博客 / 詳情

返回

opentelemetry全鏈路初探--埋點與jaeger

前言

某天一位業務研發老哥跑來諮詢

  • 研發老哥:我的服務出現了504,但是不太清楚是哪個環節報錯,每次請求需要訪問4個微服務、2個數據庫、1個redis、1個消息隊列。。。
  • 苦逼運維:停停停,不要再説了,目前不支持鏈路追蹤,只能手動幫你一個服務一個服務的排查了
  • 先請老哥大概描述了一下業務邏輯以及訪問方式,10分鐘過去了。再逐級排查每個服務以及對應訪問的資源層,終於在半小時之後完成了故障定位。。。

這效率也太低了,於是,關於鏈路建設項目提上了議程,目標只有一個,快速定位問題,提高穩定性。
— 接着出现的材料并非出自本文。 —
/-- R5: join a rack at position 0. -/
def joinRack (n : Nat) (r : Fin 32) (k : Stock) : Stock :=
  { k with racks := k.racks.set r (n :: k.racks.get r) }

/-- R5: leave the rack list a record stands in, if any. -/
def leaveRack (x : Slab) (k : Stock) : Stock :=
  match x.place with
  | .rack r => { k with racks := k.racks.set r ((k.racks.get r).erase x.serial) }
  | _ => k

/-- R17: release a RESERVED record where it stands. -/
def releaseRecord (n : Nat) (k : Stock) : Stock :=
  match findSlab n k with
  | some x => putSlab { x with state := .available, plan := none } k
  | none => k

/-! ## Pieces and placements -/

/-- Change the pieces of a set of names. -/
def modPieces (ids : List PieceId) (f : Piece → Piece) (t : JobTable) : JobTable :=
  { t with pieces := t.pieces.map fun x => if ids.contains x.id then f x else x }

/-- R24: a piece returned to planning: UNPLANNED, its plan number absent. -/
def unplan (x : Piece) : Piece :=
  { x with state := .unplanned, plan := none }

/-- The pieces of a set of names return to planning. -/
def unplanPieces (ids : List PieceId) (s : State) : State :=
  s.onJobs (modPieces ids unplan)

/-- Change the layout a plan holds. -/
def onLayout (f : Layout → Layout) (p : Plan) : Plan :=
  match p.phase with
  | .laid k l => { p with phase := .laid k (f l) }
  | .committed k l r => { p with phase := .committed k (f l) r }
  | .cutting k l r => { p with phase := .cutting k (f l) r }
  | _ => p

/-- Change the placements a plan holds. -/
def onPlacements (f : List Placement → List Placement) (p : Plan) : Plan :=
  onLayout (fun l => { l with placements := f l.placements }) p

/-- A placement with a new state. -/
def withState (q : PlaceState) (x : Placement) : Placement :=
  { x with state := some q }

/-- Give one placement of a plan a state (R59). -/
def setPlacement (p : Fin 16) (i : Nat) (q : PlaceState) (s : State) : State :=
  s.modPlan p (onPlacements fun l => l.modify i (withState q))

/-- R26: add 1 to the open-placement count of each placement's job. -/
def countPlacements (l : List Placement) (s : State) : State :=
  l.foldl (fun t x => t.modJob x.piece.job fun b => { b with openCount := b.openCount + 1 }) s

/-- R26: subtract 1 from the open-placement count of each placement's job. -/
def uncountPlacements (l : List Placement) (s : State) : State :=
  l.foldl (fun t x => t.modJob x.piece.job fun b => { b with openCount := b.openCount - 1 }) s

/-! ## The hold timer (R109) -/

/-- R109: load the hold timer with the hold setting times 5 ds; a setting of 0 leaves it idle. -/
def startHold (x : Station) : Station :=
  { x with hold := if x.holdSetting = 0 then none else some (x.holdSetting * 5) }

/-- R109: the hold timer becomes idle. -/
def stopHold (x : Station) : Station :=
  { x with hold := none }

/-- R109: start the hold timer if the hold condition now holds. -/
def startHoldIf (st : Fin 6) (s : State) : State :=
  if s.holdCondition st then s.onStation st startHold else s

/-! ## Grants and requests (R99 to R107) -/

/-- R104: a request the arbiter may grant: its level is above the effective floor. -/
def grantable (a : Arbiter) (r : Request) : Bool :=
  decide (a.floor < r.level)

/-- R104: the first request goes before the second: a higher level, or the same level and an earlier stamp. -/
def winsOver (r q : Request) : Bool :=
  decide (q.level < r.level) || (decide (r.level = q.level) && decide (r.stamp < q.stamp))

/-- R104: the request that wins among a list. -/
def bestRequest : List Request → Option Request
  | [] => none
  | r :: l =>
    match bestRequest l with
    | some q => if winsOver q r then some q else some r
    | none => some r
而鏈路建設,OpenTelemetry是目前行業熱點,那本運維就來研究研究

環境準備

組件 版本
操作系統 Ubuntu 22.04.4 LTS
opentelemetry-sdk 1.35.0

安裝

首先先簡單説一下OpenTelemetry的數據採集流程,然後先跑起來再去討論細節

  • OpenTelemetry就是在代碼中埋入採集點進行數據採集,opentelemetry-sdk
  • 再通過固定的協議將數據上傳至某個地方進行數據展示,jaeger UI

安裝OpenTelemetry-sdk

pip3 install opentelemetry-sdk opentelemetry-exporter-otlp opentelemetry-api

安裝數據展示jaeger UI

docker pull docker.m.daocloud.io/jaegertracing/all-in-one:latest

docker run -d --name jaeger \
  -e COLLECTOR_OTLP_ENABLED=true \
  -p 16686:16686 \
  -p 4317:4317 \
  -p 4318:4318 \
  docker.m.daocloud.io/jaegertracing/all-in-one:latest

docker啓動之後訪問:http://127.0.0.1:16686

watermarked-first_1.png

第一個例子

web服務

首先先準備一個web服務,這裏我們用tornado來實現,安裝tornado:pip3 install tornado

import tornado.httpserver as httpserver
import tornado.web
from tornado.ioloop import IOLoop


class TestFlow(tornado.web.RequestHandler):
    def get(self):
        self.finish('hello world')


def applications():
    urls = []
    urls.append([r'/', TestFlow])
    return tornado.web.Application(urls)

def main():
    app = applications()
    server = httpserver.HTTPServer(app)
    server.bind(10000, '0.0.0.0')
    server.start(1)
    IOLoop.current().start()


if __name__ == "__main__":
    try:
        main()
    except KeyboardInterrupt as e:
        IOLoop.current().stop()
    finally:
        IOLoop.current().close()

檢查是否能夠正常訪問:

watermarked-first_2.png

添加埋點

import tornado.httpserver as httpserver
import tornado.web
from tornado.ioloop import IOLoop
from opentelemetry import trace
from opentelemetry.sdk.trace import TracerProvider
from opentelemetry.sdk.resources import SERVICE_NAME, Resource
from opentelemetry.sdk.trace.export import BatchSpanProcessor
from opentelemetry.exporter.otlp.proto.http.trace_exporter import OTLPSpanExporter


trace.set_tracer_provider(
    TracerProvider(resource=Resource.create({SERVICE_NAME: "s1"}))
)
tracer = trace.get_tracer(__name__)
span_processor = BatchSpanProcessor(OTLPSpanExporter(endpoint="http://localhost:4318/v1/traces"))
trace.get_tracer_provider().add_span_processor(span_processor)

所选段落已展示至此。